ENEMY WITH BENEFITS || ANALISA DENOV

5.4K 187 15
                                    

Happy 100k+ views!❤️

Ups! Gambar ini tidak mengikuti Pedoman Konten kami. Untuk melanjutkan publikasi, hapuslah gambar ini atau unggah gambar lain.

Happy 100k+ views!❤️

•••

     "Pemilihan kelompok sama dengan kemarin."

Retha memutar mata dengan malas saat Alan mengusir orang yang duduk di sebelahnya, mendaratkan bokong sambil menyeringai lebar.

     "Eits, mau kemana?" Alan menahan tangannya yang ingin beranjak.

     ""Protes ke dosen."

     Kedua netra hitam lelaki itu melebar, "Tidak, kenapa mau protes?"

     "Terakhir kali hanya aku dan Denov yang mengerjakan, kau sibuk pergi entah kemana," Retha menyilangkan tangan di depan dada, "Sekarang karena Denov tidak ada, aku tak ingin terjebak denganmu."

     "Aku akan membantumu."

     Alan jadi kikuk saat pandangan tajam Retha terarah padanya sarat akan keraguan, "Janji."

Wanita itu menghembuskan nafas lelah, sepertinya dia harus menghadapi lelaki ini untuk beberapa hari ke depan.

Menganggap Retha setuju, Alan melebarkan senyum dan duduk dengan santai, membuka ponsel. Tentu sebelum ponselnya melayang diambil seseorang.

     "Tidak ada bermain hp jika belum selesai." Retha memerintah tegas, memasukkan benda persegi panjang itu ke dalam kantongnya.

     Alan memanyunkan bibir cemberut, "5 menit?"

     "Hentikan, Al. Itu membuatku ingin muntah." ucapnya menunjuk bibir tipis lelaki itu.

     "Ini? Bukannya kau suka, ya?" Alan memiringkan kepala bertingkah sok polos, "Kemarin saat dadamu kukecup kau meminta lebih, bahkan sampai mendesah keras. Bagaimana bunyinya? Ahh, Alan-"

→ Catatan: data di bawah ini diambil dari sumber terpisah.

-- ==== Sys2Proof/Config.lean ====
section
/-! DEFINITION. What an instance of the block fixes and the spec leaves open: the descriptor parameters (00_scope.md
R8, 92_eei_decisions.md section 2) and the free draws of unwritten buffer RAM (20_memory.md R84). Every constant here
is opaque: no proof can see its value, so a theorem holds for every instance. -/

namespace Sys2Proof.Config

/-- The free draws of unwritten buffer RAM: the n-th draw of a run may be any byte (R84). Assumption log 5. -/
opaque freeByte : Nat → Byte

/-- `DEV_DESC_REST`: bytes 2..6 and 8..16 of the device descriptor, by their offset in it (R87). Assumption log 6. -/
opaque devDescRest : Nat → Byte

/-- `CFG_HDR_REST`: bytes 5..8 of the configuration set, by their offset in it (R88). -/
opaque cfgHdrRest : Nat → Byte

/-- `IF_REST`: bytes 14..17 of the configuration set, by their offset in it (R88). -/
opaque ifRest : Nat → Byte

/-- `EP_INTERVALS`: the polling-interval bytes of the four endpoint descriptors, 0..3 in their order (R88). -/
opaque epInterval : Nat → Byte

/-- The number of UTF-16 code units of string 1. `TLEN = 2 + 2*units` is even and between 2 and 254, which is what
`2 <= s[0] <= 255` with `s[0]` even admits (R90). -/
opaque str1Units : Fin 127

/-- The text bytes of string 1, counted from its byte 2 (R90). -/
opaque str1Byte : Nat → Byte

/-- The number of UTF-16 code units of string 2 (R90). -/
opaque str2Units : Fin 127

/-- The text bytes of string 2, counted from its byte 2 (R90). -/
opaque str2Byte : Nat → Byte

end Sys2Proof.Config
end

     Retha menutup mulut Alan erat, wajahnya merah padam seperti tomat rebus. Bisa-bisanya lelaki itu membawa kejadian saat mereka bersetubuh—konsepnya kan berbeda.

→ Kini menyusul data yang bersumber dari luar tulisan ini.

-- ==== Sys2Proof/Safety.lean ====
section
/-! DEFINITION. What a safe state is: the invariants of 10_state.md R61 with the facts that make a step keep them; and
the states, written field by field from the rules, in which the statements say what an instruction leaves. -/

namespace Sys2Proof.Safety

open Sys2Proof.Machine

/-! ## The invariant (R61) -/

/-- (I2): the bulk endpoints are enabled exactly in Configured, EP0 exactly from Default on. -/
def enablesFit (s : State) : Prop :=
  s.enabled 0 = s.atLeastDefault ∧ s.enabled 1 = (s.devstate == devConfigured)
    ∧ s.enabled 2 = (s.devstate == devConfigured)

/-- (I3) of one descriptor. -/
def bdFits (s : State) (i : BdIndex) : Prop :=
  (s.bd i).count.toNat ≤ maxPkt i ∧ (s.bd i).addr = baseOf i

/-- (I4): what remains of a response lies inside its table. -/
def sourceFits (s : State) : Prop :=
  s.stage = stageDataIn → s.remain.toNat ≤ 255 ∧ s.srcOff.toNat + s.remain.toNat ≤ tlen s.srcT

/-- (I7): a latched EP0 transaction has given its descriptor back, and a latched SETUP both of EP0 (R191, R340). -/
def latchFits (s : State) : Prop :=
  s.uirBit uirTRN = true →
    (s.ustat &&& 0x7F = ustatSetup ∨ s.ustat &&& 0x7F = ustatOut 0 → (s.bd 0).own = .sw)
      ∧ (s.ustat &&& 0x7F = ustatSetup ∨ s.ustat &&& 0x7F = ustatIn 0 → (s.bd 1).own = .sw)

/-- From Default on, EP0 OUT waits for a SETUP, unless a latched EP0 OUT or SETUP transaction waits for the pump: "From
power-on this case arises only while UIR.TRN = 1" (R340). -/
def ep0Armed (s : State) : Prop :=
  s.atLeastDefault = true →
    (s.bd 0).own = .hw
      ∨ (s.uirBit uirTRN = true ∧ (s.ustat &&& 0x7F = ustatSetup ∨ s.ustat &&& 0x7F = ustatOut 0))

/-- The invariant: (I1) to (I7) of R61, and what a step needs beside them. It holds at reset and every step keeps
it. -/
structure Legal (s : State) : Prop where
  /-- (I1). -/
  stageLegal : s.stage ≤ stageDataIn
  /-- (I1). -/
  devLegal : s.devstate ≤ devConfigured
  /-- (I2). -/
  enables : enablesFit s
  /-- (I3). -/
  bdsFit : ∀ i, bdFits s i
  /-- (I4). -/
  source : sourceFits s
  /-- (I5). -/
  bulkNotStalled : ∀ i : BdIndex, 2 ≤ i.val → (s.bd i).stall = false
  /-- (I6). -/
  modenFits : s.moden = (s.devstate != devDetached)
  /-- (I7). -/
  latch : latchFits s
  /-- R340. -/
  armed : ep0Armed s
  /-- A pending address is pending only in Default or Address (R255, R256, R295). -/
  pendingFits : s.apend = true → s.devstate = devDefault ∨ s.devstate = devAddress
  /-- The hardwired bits of `EPHALT` (R44). -/
  haltHardwired : s.ephalt &&& 0b000011 = 0
  /-- `SELFPWR` "is 0 at all times" (R57). -/
  selfpwrZero : s.selfpwr = false
  /-- Buffer RAM keeps its canonical form. -/
  memory : s.mem.wf = true
  /-- No agent puts a word on the internal bus (R116, R169). -/
  busQuiet : s.bdBus = none

/-! ## What the rules leave, field by field -/

/-- A descriptor the block owned, after an ARM with toggle: R161 with `t = 1`. -/
def handedOver (b : Bd) (count addr : Byte) : Bd :=
  { own := .hw, dts := !b.dts, stall := b.stall, count := count, addr := addr }

/-- The state in which a handled host-to-device request leaves `s`, its record changes aside (R191, R195). -/
def accepted (s : State) : State :=
  { s with
    handled := true, stage := 1,
    bds :=
      { s.bds with
        ep0Out := handedOver s.bds.ep0Out 64 0x00
        ep0In := handedOver s.bds.ep0In 0 0x40 } }

/-- The state in which a handled device-to-host request leaves `s`, `RESPBUF` aside, when it answers the bytes `b` of
table `t`: the first chunk of at most 64 bytes stands in the EP0 IN buffer (R191, R194, R197). -/
def answered (s : State) (t : BitVec 3) (b : List Byte) (wLength : BitVec 16) : State :=
  let total := min b.length wLength.toNat
  let n := min total 64
  { s with
    handled := true, stage := 2, srcT := t, srcOff := BitVec.ofNat 8 n, remain := BitVec.ofNat 16 (total - n),
    mem := s.mem.write 0x40 (b.take n),
    bds :=
      { s.bds with
        ep0Out := handedOver s.bds.ep0Out 64 0x00
        ep0In := handedOver s.bds.ep0In (BitVec.ofNat 8 n) 0x40 } }

/-- The state in which an unhandled request leaves `s`: both directions of EP0 stalled (R191, R193). -/
def stalled (s : State) : State :=
  { s with
    handled := false, stage := 0,
    bds :=
      { s.bds with
        ep0Out := { own := .hw, dts := !s.bds.ep0Out.dts, stall := true, count := 64, addr := 0x00 }
        ep0In := { own := .hw, dts := !s.bds.ep0In.dts, stall := true, count := 0, addr := 0x40 } } }

/-- The block owns both EP0 descriptors, as it does whenever a Setup packet is handled (R191). -/
def ep0Owned (s : State) : Prop := s.bds.ep0Out.own = .sw ∧ s.bds.ep0In.own = .sw

/-- Running `i` at `s` runs the transaction `h`: `i` is its row, or the TRN branch with a latch that names it (R291,
R292). -/
def runs (s : State) (i h : Instr) : Prop :=
  i = h ∨ (i = .trn ∧ 3 ≤ s.devstate ∧ encode h = .ustat (s.ustat &&& 0x7F))

/-- A descriptor that was reclaimed and given this toggle (R167). -/
def returned (base : Byte) (d : Bool) : Bd :=
  { own := .sw, dts := d, stall := false, count := 0, addr := base }

/-- The cleared registers that bus reset and detach share (R391, R392). -/
def cleared (s : State) : State :=
  { s with
    bds :=
      { ep0Out := returned 0x00 false, ep0In := returned 0x40 false, ep1Out := returned 0x80 false,
        ep1In := returned 0x88 false, ep2Out := returned 0x90 false, ep2In := returned 0x98 false }
    epen := 0, ephalt := 0, addr := 0, paddr := 0, apend := false, config := 0, rwu := false, selfpwr := false,
    susp := false, stage := 0, handled := false, remain := 0, srcT := 0, srcOff := 0, rxtot := 0 }

/-- How many bytes the first chunk of a request's answer stores: none when it is unhandled or goes from host to device
(R193, R195, R197). -/
def replyBytes (toHost : Bool) (v : Verdict) (wLength : BitVec 16) : Nat :=
  if v.handled && toHost then min (min v.len.toNat wLength.toNat) 64 else 0

/-- How many bytes TRN_EP0_SETUP stores in the EP0 IN buffer (R191). -/
def setupStores (s : State) : Nat :=
  if s.bds.ep0Out.count = 8 then
    let s1 := contextReset (latchSetup s)
    replyBytes (setupToHost s1.setup) (dispatchRequest s1.setup s1.devRec) (setupLength s1.setup)
  else 0

/-- How many bytes TRN_EP0_IN stores in the EP0 IN buffer (R198). -/
def ep0InStores (s : State) : Nat := if s.stage = 2 then min s.remain.toNat 64 else 0

/-- How many bytes TRN stores in the EP0 IN buffer (R291, R292). -/
def trnStores (s : State) : Nat :=
  if s.devstate < 3 then 0
  else if s.ustat &&& 0x7F = 0x40 then setupStores s
  else if s.ustat &&& 0x7F = 0x30 then ep0InStores s
  else 0

/-- A token for this address and endpoint takes effect (R341). -/
def served (s : State) (a : BitVec 7) (ep : Fin 3) : Prop :=
  s.moden = true ∧ a = s.addr ∧ s.epen.getLsbD ep.val = true ∧ s.uir.getLsbD 3 = false

/-! ## A control read, as the host sees it -/

/-- The events of `n` IN tokens on EP0, a pump step following each. -/
def controlRead : Nat → State → List (Option Event)
  | 0, _ => []
  | n + 1, s =>
    let s1 := sieIn true s.addr 0 s
    match pumpStep s1 with
    | .next s2 => s1.event :: controlRead n s2
    | .fault _ => [s1.event]
    | .refused _ => [s1.event]

/-- The events the chunk law gives a response `b` whose first packet has toggle `d` (R207). -/
def chunkEvents : Nat → Bool → List Byte → List (Option Event)
  | 0, _, _ => []
  | n + 1, d, b => some (.data d (b.take 64)) :: chunkEvents n (!d) (b.drop 64)

end Sys2Proof.Safety
end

     "Aish, sialan!" pekiknya saat Alan menjilat telapak tangannya, ia mengelap liur lelaki itu dengan perasaan sebal setengah mati.

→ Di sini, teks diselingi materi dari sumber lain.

/-- R377, R395: from every legal state with the module enabled and bus power present, a bus-reset flag and one pump step
lead to Default with EP0 OUT armed and no trace of the transfer that was in progress. -/
def Obligations.BusResetRecovers : Prop :=
  ∀ s : State, Legal s → s.moden = true → s.vbus = true →
    ∃ t, pumpStep { s with uir := s.uir ||| 0x01 } = .next t
      ∧ t.devstate = 3 ∧ t.addr = 0 ∧ t.epen = 0b001 ∧ t.config = 0 ∧ t.rwu = false ∧ t.selfpwr = false
      ∧ t.stage = 0 ∧ t.remain = 0 ∧ t.srcOff = 0 ∧ t.rxtot = 0 ∧ t.apend = false
      ∧ t.bds.ep0Out = { own := .hw, dts := true, stall := false, count := 64, addr := 0x00 }
      ∧ ∀ i : BdIndex, i ≠ 0 → (t.bd i).own = .sw ∧ (t.bd i).count = 0 ∧ (t.bd i).stall = false

/-- R297: in every legal state outside Configured the bulk channel is closed in both ways: a bulk token is ignored and a
bulk command answers 0, neither changing any state. -/
def Obligations.BulkNeedsConfigured : Prop :=
  ∀ (s : State) (ep : Fin 3) (a : BitVec 7) (d : Bool) (bytes data : List Byte) (len : Byte),
    Legal s → s.devstate ≠ 5 → ep ≠ 0 → bytes.length ≤ 64 →
    lineStep (.out a (BitVec.ofNat 4 ep.val) d bytes) s = .next { s with event := some .noAnswer }
    ∧ lineStep (.inToken a (BitVec.ofNat 4 ep.val)) s = .next { s with event := some .noAnswer }
    ∧ exec (.bulkWrite (BitVec.ofNat 4 ep.val) data) s = .next { s with resp := some { r := 0, q := [] } }
    ∧ exec (.bulkRead (BitVec.ofNat 4 ep.val) len) s = .next { s with resp := some { r := 0, q := [] } }

/-- R207, R402: a control read of any table, as the host sees it. Once a response `b` is answered under a limit of
`wLength`, the host's IN tokens, each followed by a pump step, read exactly the first `min(|b|, wLength)` bytes in
`max(1, ceil(L/64))` packets of at most 64 bytes with alternating toggles; one more token is answered NAK. -/
def Obligations.ControlReadSendsTheResponse : Prop :=
  ∀ (s : State) (t : BitVec 3) (b : List Byte) (wLength : BitVec 16),
    ep0Owned s → s.bds.ep0In.stall = false → s.moden = true → s.vbus = true → s.epen.getLsbD 0 = true → s.uir = 0 →
    3 ≤ s.devstate → s.devstate ≤ 5 → s.table t = some b →
    let total := min b.length wLength.toNat
    let k := max 1 ((total + 63) / 64)
    controlRead (k + 1) (answered s t b wLength)
      = chunkEvents k (!s.bds.ep0In.dts) (b.take total) ++ [some .nak]
end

     Alan tersenyum miring menatap wajah jutek Retha yang merona, "Aku punya ide,"

     "Bagaimana kalau kau ke apartementku-"

     "Tidak." Retha memotong dengan tegas.

     "Aku belum selesai bicara."

     Menyipitkan mata, Retha berucap, "Aku sudah tau jika kita disana, tidak akan ada yang beres selain hasratmu."

     "Siapa bilang?" bantah Alan.

     Mendengar itu Retha berdecih, "Kita lakukan di kamar Denov."

     "Ah, tidak seru." erangnya, berbaring di lantai dingin khas rumah sakit.

Retha menghiraukan sifat kekanakan Alan, ia menaruh parsel buah di atas meja putih, lalu duduk di kursi tepat sebelah Denov.

     "Kau sudah bisa duduk tegap?" Retha memperhatikan ranjang lelaki itu yang diatur untuk tegak seperti sofa.

     Denov terkekeh, "Tha, aku hanya sakit kaki, bukan semuanya."

     Retha mengangguk paham, "Sudah makan?"

     "Sudah, lidahku rasanya mati rasa karena makanan disini, benar-benar tidak enak."

     "Makanannya mengandung protein tinggi."

     "Yang nomor satu bagiku adalah rasa, biar terbuat dari pasir pun kalau enak tetap kumakan." celetukan Denov membuat Retha tersenyum kecil.

Mata hazelnya mengarah ke jendela besar dengan gorden terbuka, berguna agar cahaya matahari bisa masuk memberikan vitamin tambahan, pemandangan di bawah sana berisi taman kecil dengan orang berseragam pasien.

     "Disini menyenangkan?"

     Denov terdiam sebentar, memilah kata-katanya, "Lumayan, walau terkadang rasanya sedikit sepi karena aku terbiasa main di luar. Tapi aku sudah rutin ikut terapi jalan biar bisa semakin lancar dan kembali bertemu kalian lagi di kampus."

     Retha menepuk pundak lelaki itu memberi semangat—membuat Denov tersenyum padanya, "Jika kau butuh sesuatu-"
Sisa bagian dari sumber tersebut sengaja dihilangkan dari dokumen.